In Maine, a federal appellate court upheld a district court’s injunction blocking enforcement of Question 2, which prohibited foreign governments and certain entities from contributing to ballot measure elections. Voters passed Question 2 in 2023 by a margin of 86% to 14%.
The First Circuit Court of Appeals ruled that Question 2 would be unconstitutional by limiting the free speech of U.S. corporations with foreign shareholders. Justice Lara Montecalvo wrote, “The prohibition is overly broad, silencing U.S. corporations based on the mere possibility that foreign shareholders might try to influence its decisions on political speech, even where those foreign shareholders may be passive owners that exercise no influence or control over the corporation’s political spending.”
Question 2 prohibited foreign governments and entities with at least 5% foreign government ownership or control from spending money to influence ballot measures or candidate elections.

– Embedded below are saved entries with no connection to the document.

-- ==== Sys2Proof/Machine/RunProbe.lean ====
section
/-! DEFINITION. The meanings of the commands of the Probe chapter: each performs its operation and then what every command ends with
(`finish`). -/

namespace Sys2Proof.Machine

/-- REF_IN_QUALIFIED (R55). -/
def execRefInQualified (fofs : Int) (s : State) : Host.Outcome State Fault Refusal := .next (State.finish (opRefInQualified fofs s))

/-- TIMEBASE_LOCK (R56). -/
def execTimebaseLock (s : State) : Host.Outcome State Fault Refusal := .next (State.finish (opTimebaseLock s))

/-- HOLDOVER_ENTER (R58). -/
def execHoldoverEnter (offFreq : Bool) (corr : Int) (s : State) : Host.Outcome State Fault Refusal := .next (State.finish (opHoldoverEnter offFreq corr s))

/-- HOLDOVER_EXIT (R59). -/
def execHoldoverExit (s : State) : Host.Outcome State Fault Refusal := .next (State.finish (opHoldoverExit s))

/-- XO_FAIL (R60). -/
def execXoFail (o : XoObs) (s : State) : Host.Outcome State Fault Refusal := .next (State.finish (opXoFail o s))

/-- TIMEBASE_UNLOCK (R78). -/
def execTimebaseUnlock (cause : Fin 3) (s : State) : Host.Outcome State Fault Refusal := .next (State.finish (opTimebaseUnlock (cause.val + 1) s))

/-- WFM_ERROR (R63). -/
def execWfmError (f : Fin 2) (tone : Fin 4) (load : Option BankCheck) (s : State) : Host.Outcome State Fault Refusal := .next (State.finish (opWfmError f.val tone.val load s))

/-- PROBE_CYCLE_START (R66). -/
def execProbeCycleStart (f : Fin 2) (s : State) : Host.Outcome State Fault Refusal := .next (State.finish (opProbeCycleStart f.val s))

/-- PROBE_SWITCH (R67). -/
def execProbeSwitch (f : Fin 2) (s : State) : Host.Outcome State Fault Refusal := .next (State.finish (opProbeSwitch f.val s))

/-- LASER_READY (R70). -/
def execLaserReady (f : Fin 2) (avg : Fin 4096) (s : State) : Host.Outcome State Fault Refusal := .next (State.finish (opLaserReady f.val avg.val s))

/-- LASER_NOT_READY (R71). -/
def execLaserNotReady (f : Fin 2) (avg : Fin 4096) (s : State) : Host.Outcome State Fault Refusal := .next (State.finish (opLaserNotReady f.val avg.val s))

/-- PMON_OUT (R71). -/
def execPmonOut (f : Fin 2) (avg : Fin 4096) (s : State) : Host.Outcome State Fault Refusal := .next (State.finish (opPmonOut f.val avg.val s))

/-- CHECK_BURST (R73). -/
def execCheckBurst (f : Fin 2) (s : State) : Host.Outcome State Fault Refusal := .next (State.finish (opCheckBurst f.val s))

/-- CHECK_RESULT_TIMEOUT (R72). -/
def execCheckResultTimeout (f : Fin 2) (s : State) : Host.Outcome State Fault Refusal := .next (State.finish (opCheckResultTimeout f.val s))

/-- OPEN_END_INDICATION (R74). -/
def execOpenEndIndication (f : Fin 2) (s : State) : Host.Outcome State Fault Refusal := .next (State.finish (opOpenEndIndication f.val s))

/-- CONTINUITY_CONFIRMATION (R75). -/
def execContinuityConfirmation (f : Fin 2) (s : State) : Host.Outcome State Fault Refusal := .next (State.finish (opContinuityConfirmation f.val s))

/-- CONFIRMATION_TIMEOUT (R75). -/
def execConfirmationTimeout (f : Fin 2) (s : State) : Host.Outcome State Fault Refusal := .next (State.finish (opConfirmationTimeout f.val s))

/-- FORCE (R76). -/
def execForce (f : Fin 2) (s : State) : Host.Outcome State Fault Refusal := .next (State.finish (opForce f.val s))

/-- RESTORE (R76). -/
def execRestore (f : Fin 2) (s : State) : Host.Outcome State Fault Refusal := .next (State.finish (opRestore f.val s))

/-- APR_LOCKOUT (R77). -/
def execAprLockout (f : Fin 2) (s : State) : Host.Outcome State Fault Refusal := .next (State.finish (opAprLockout f.val s))

/-- PPS_IN_EDGE (R79). -/
def execPpsInEdge (high : Nat) (s : State) : Host.Outcome State Fault Refusal := .next (State.finish (opPpsInEdge high s))

/-- PPS_LOST (R80). -/
def execPpsLost (s : State) : Host.Outcome State Fault Refusal := .next (State.finish (opPpsLost s))

/-- PPS_OUT_RISE (R81). -/
def execPpsOutRise (s : State) : Host.Outcome State Fault Refusal := .next (State.finish (opPpsOutRise s))

/-- PPS_OUT_FALL (R81). -/
def execPpsOutFall (s : State) : Host.Outcome State Fault Refusal := .next (State.finish (opPpsOutFall s))

/-- REF_IN_BAD (R55). -/
def execRefInBad (offFreq : Bool) (s : State) : Host.Outcome State Fault Refusal := .next (State.finish (opRefInBad offFreq s))

end Sys2Proof.Machine
end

Central Maine Power and Versant—corporations providing utilities in Maine—challenged Question 2 on constitutional grounds. Central Maine Power and Versant were also top donors opposing Question 3 in that same election year, which was rejected by voters. Question 3 would have created a quasi-municipal electric utility and allowed it to purchase and acquire all investor-owned transmission and distribution utilities in Maine, including CMP and Versant. In 2021, Hydro-Québec and Avangrid, the parent company of CMP, funded the campaign against Question 1, which prohibited the construction of electric transmission lines defined as high-impact in the Upper Kennebec Region.
Judges Lara Montecalvo, Jeffrey Howard, and Seth Aframe further wrote, “CMP and Versant were founded in Maine, have operated exclusively there for over a century, and are entirely run by U.S. citizens… [evidence] does not demonstrate why the 5% threshold—as opposed to 100%, or 50%, or any other number—is narrowly tailored to its interests in preventing foreign influence in its elections. … In the face of these examples, the 5% threshold starts to look either like an end-run around Citizens United, aimed at silencing a large swath of corporations merely because they are corporations, or an effort to shape the ongoing debate in Maine about its two primary utility companies by silencing one side—the companies themselves.”
Sen. Rick Bennett (R), a proponent of Question 2, responded to the ruling, saying, “Mainers spoke with one voice: our elections should belong to us, not to corporations owned or influenced by foreign governments whose interests may not align with our own. It is outrageous that, once again, moneyed interests — foreign ones, no less — can continue to dominate our political discourse, drown out local voices, and distort public policy to serve their own agendas. The court’s decision means that entities entirely owned by foreign governments can still spend millions to sway our elections, while Maine voters struggle to be heard.”
Charles Miller, an attorney for the Institute of Free Speech, supported the ruling, saying, “The First Circuit sent a strong message that states cannot use trivial, remote, and vaguely defined ‘foreign influence’ over American corporations to make an end-run around Citizens United.”
The Citizens United v. Federal Election Commission decision, issued by the U.S. Supreme Court in 2010, held that the First Amendment prohibits the government from restricting independent expenditures for political communications by corporations, unions, and other organizations. The ruling struck down previous federal limits on such spending, determining that these limits constituted a restriction on free speech. The Citizens United ruling also impacted ballot measure campaigns by allowing corporations, unions, and other entities to spend unlimited funds independently to support or oppose initiatives.
The ruling on Question 2 wasn’t the only recent ruling in Maine. On July 15, a federal judge ruled that Question 1—a ballot measure that limited campaign contributions to super PACs, which voters approved in 2024—was unconstitutional. U.S. Magistrate Judge Karen Frink Wolf wrote, “The question in this case is whether the Supreme Court’s decision in Citizens United forecloses a state’s ability to limit contributions to political groups making independent expenditures. After Citizens United, there is no valid governmental interest sufficient to justify imposing limits on fundraising by independent-expenditure organizations.”
Ongoing litigation regarding foreign contributions to ballot measure campaigns is also occurring in two additional states: Kansas and Ohio. Across the country, at least 19 states have passed laws prohibiting foreign nationals or governments from contributing to ballot measure committees. Nine states in 2025 have made these changes, a record for the most states enacting such laws in a single year.